There is an array of conditions, both inherited and acquired, which may be responsible for thrombocytopenia in the pediatric population. The conditions leading to thrombocytopenia may vary from relatively benign with the only risk being bleeding from defective coagulation to life-threatening conditions such as sepsis and multisystem organ failure that result not only in thrombocytopenia but severe end-organ dysfunction. Of the many medications used in the hospital setting, the potential role of heparin in inducing thrombocytopenia is being recognized more frequently. In a subset of patients exposed to heparin, there may be the development of antibodies that induce thrombocytopenia and, at times, thrombosis. Given the potential for morbidity if unrecognized, heparin-induced thrombocytopenia (HIT) should be considered in the differential diagnosis of thrombocytopenia in the pediatric patient. In this issue of the Journal of Pediatric Pharmacology and Therapeutics, Dr. Vakil et al1 present a comprehensive and informative review of what is recognized as one of the more serious and potentially life-threatening causes of a falling platelet count, HIT. Although originally described in the adult population, with increased awareness of the entity, heightened vigilance, and improved diagnostic laboratory tests, HIT is being recognized with increased frequency in the pediatric population. Timely and comprehensive reviews such as the one presented herein serve to inform and educate all of us involved in the care of pediatric patients.
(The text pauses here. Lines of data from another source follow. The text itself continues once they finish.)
/-- V-F7. -/
theorem test_findMarker : after (.findMarker .skip) (stream [0xAB, 0xFF, 0x00, 0xFF, 0xFF, 0xC4]) (fun t =>
    t.result == 0x1C4 && t.cur.bsPtr == 6) = true := by decide +kernel

/-- A stream after a latched 0xFF. -/
def latched (bs : List Nat) : State := { stream bs with cur := ⟨0, 0, true, true, 0xFF, 0⟩ }

/-- V-F9 and V-F8: a latched 0xFF, then 0x00. -/
theorem test_findMarker_latched :
    after (.findMarker .strict) (latched [0x00, 0xFF, 0xC4])
      (fun t => t.result == 0x0FF && t.cur == ⟨0, 0, true, false, 0xFF, 1⟩) = true ∧
    after (.findMarker .skip) (latched [0x00, 0xFF, 0xC4])
      (fun t => t.result == 0x1C4 && t.cur == ⟨0, 0, true, false, 0xFF, 3⟩) = true := by decide +kernel

/-- V-U9. -/
theorem test_upsample : after (.upsample .hv)
    (withArgs [0, 0x100, 0x00040002, 0x00020002] (place 0 [0, 255, 255, 0] State.reset))
    (fun t => t.result == 0 && holds t 0x100
      [0, 64, 191, 255, 64, 96, 159, 191, 191, 159, 96, 64, 255, 191, 64, 0]) = true := by decide +kernel

/-- V-U13. -/
theorem test_upsample_range : after (.upsample .copy) (withArgs [0xFF0, 0, 0, 0x00010011] State.reset)
    (faulted .addrRange 0x1000) = true := by decide +kernel

/-- V-K5. -/
theorem test_colorConvert : after (.colorConvert .ycc)
    (withArgs [0, 1, 2, 0x10, 0x00010001] (place 0 [149, 43, 21] State.reset))
    (fun t => t.result == 0 && holds t 0x10 [0x00, 0xFF, 0x00, 0xFF]) = true := by decide +kernel

/-- V-K12: gray mode neither reads nor checks the chroma planes. -/
theorem test_colorConvert_gray : after (.colorConvert .gray)
    (withArgs [0, 0xFFFFFFF0, 0xFFFFFFF0, 0x10, 0x00010001] (place 0 [0x81] State.reset))
    (fun t => !t.fault && holds t 0x10 [0x81, 0x81, 0x81, 0xFF]) = true := by decide +kernel

/-! ### The host's side -/

/-- V-G5: OVERRUN. -/
theorem test_overrun : stepped (running .nop [.regWrite .word 0x00C 0x07]) (fun t =>
    readRegister 0x008 t == 0x09 && t.cmdLast == 0) = true := by decide

/-- V-G3: the interrupt is a level. -/
theorem test_irq_level : stepped { hosted (.regWrite .word 0x004 2) with done := true } irq = true := by decide

/-- V-E3: the lowest info wins, and FAULT_CMD is the word. -/
theorem test_illegal_word : stepped (offered 0x0000010C) (fun t =>
    faulted .illegalCommand 1 t && t.faultCmd == 0x0000010C && t.cmdLast == 0x0000010C) = true := by decide

/-- A word placed where the core's next command stands is the command the very next step runs. -/
theorem test_withFetchWord : decodeTableWord 32 0x109 = some (.findMarker .skip) ∧
    step (State.reset.withFetchWord 32 0x109) = exec (.findMarker .skip) (accept 0x109 State.reset) := by
  exact ⟨by decide, rfl⟩

/-! ### Witnesses: for every obligation with hypotheses, states and operands that meet them, one for each clause -/

/-- The hypotheses of a host access to an idle core without a fault. -/
abbrev IdleWith (s : State) (op : HostOp) : Prop :=
  s.rstN = true ∧ s.busy = false ∧ s.fault = false ∧ s.host = [op]

/-- The hypotheses of a host access to a busy core. -/
abbrev BusyWith (s : State) (op : HostOp) : Prop := s.rstN = true ∧ s.busy = true ∧ s.host = [op]

/-- After a fault, with one host access to come. -/
def faultedWith (op : HostOp) : State := { hosted op with fault := true, irqEn := true }

theorem witness_DecodeOfEncode : ∃ i : Instr, i.wellFormed = true := ⟨.receive 16, by decide⟩

theorem witness_EncodeOfDecode : ∃ (w : Word) (i : Instr), decode w = .ok i := ⟨0x1005, .receive 16, by decide⟩

theorem witness_OpcodeTableDecodes : ∃ w : Word, ∃ row ∈ opcodeTable,
    w.extractLsb' 0 8 = row.pattern.extractLsb' 0 8 ∧ w &&& row.mask ≠ row.pattern :=
  ⟨0x00000100, ⟨"NOP", 0xFFFFFFFF, 0x00⟩, by simp [opcodeTable], by decide⟩

theorem witness_IllegalWordsFault :
    (IdleWith (offered 0x0C) (.regWrite .word 0x00C 0x0C) ∧ 0x0C ≤ ((0x0C : Word).extractLsb' 0 8).toNat) ∧
    (IdleWith (offered 0x100) (.regWrite .word 0x00C 0x100) ∧
      ∃ row ∈ opcodeTable, (0x100 : Word).extractLsb' 0 8 = row.pattern.extractLsb' 0 8 ∧
        (0x100 : Word) &&& row.mask ≠ row.pattern) ∧
    (IdleWith (offered 0x1105) (.regWrite .word 0x00C 0x1105) ∧ (0x1105 : Word) &&& 0xFFFFE0FF = 0x05 ∧
      16 < ((0x1105 : Word).extractLsb' 8 5).toNat) ∧
    (IdleWith (offered 0x1005) (.regWrite .word 0x00C 0x1005) ∧
      (∃ row ∈ opcodeTable, (0x1005 : Word) &&& row.mask = row.pattern) ∧
      ¬((0x1005 : Word) &&& 0xFFFFE0FF = 0x05 ∧ 16 < ((0x1005 : Word).extractLsb' 8 5).toNat)) :=
  ⟨by decide, ⟨by decide, ⟨"NOP", 0xFFFFFFFF, 0x00⟩, by simp [opcodeTable], by decide⟩, by decide,
    by decide, ⟨⟨"RECEIVE", 0xFFFFE0FF, 0x05⟩, by simp [opcodeTable], by decide⟩, by decide⟩
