-- ==== Sys2Proof/Machine/Completion.lean ====
section
/-!
DEFINITION. How a command ends (00_scope.md R12): a success with its output, or an error kind, cause and position.
-/

namespace Sys2Proof.Machine

/-- The error kinds (60_exceptions.md R210). -/
inductive ErrKind where
  | unsupportedAlgorithm
  | malformedInput
  | compressionFailed
  | decompressionFailed
deriving DecidableEq, Repr

/-- The error causes (60_exceptions.md R211). -/
inductive Cause where
  | badCmd
  | srcLenRange
  | outOverflow
  | hufHdrShort
  | hufTableOverrun
  | hufPadMissing
  | hufTableFormat
  | hufTableOrder
  | hufTableZero
  | hufPadRange
  | hufEmptyTableBits
  | hufBadCode
  | hufTruncated
  | lzLenMod3
  | lzOffsetRange
  | lzZeroOffset
deriving DecidableEq, Repr

/-- The end of a command: `complete(n)` with the output `DST[0 .. n)` holds, or `raise kind(cause, pos)` (00_scope.md R12). -/
inductive Completion where
  | success (out : List Byte)
  | error (kind : ErrKind) (cause : Cause) (pos : Nat)
deriving DecidableEq, Repr

/-- What an error completion leaves in DST (60_exceptions.md R213): its bytes as they were, or unspecified values. -/
inductive DstEffect where
  | kept
  | lost
deriving DecidableEq, Repr

end Sys2Proof.Machine
end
Heparin is one of the oldest medications in widespread clinical use. Although its discovery in 1916 predates the establishment of the Food and Drug Administration, it did not enter clinical trials until 1935.2 Heparin was originally isolated from canine liver cells, hence its name hepar from the Greek meaning “liver.” Native heparin is a polymer with a molecular weight ranging from 3 to 30 kDa, although the average molecular weight of most commercial heparin preparations varies from 12 to 15 kDa. Heparin is a member of the glycosaminoglycan family of carbohydrates (which includes the closely related molecule heparin sulfate). It is composed of a variably sulfated repeating disaccharide unit. Heparin is a naturally occurring anticoagulant produced by basophils and mast cells. It has been estimated that approximately 12 million individuals or one-third of hospitalized patients have some type of exposure to heparin yearly.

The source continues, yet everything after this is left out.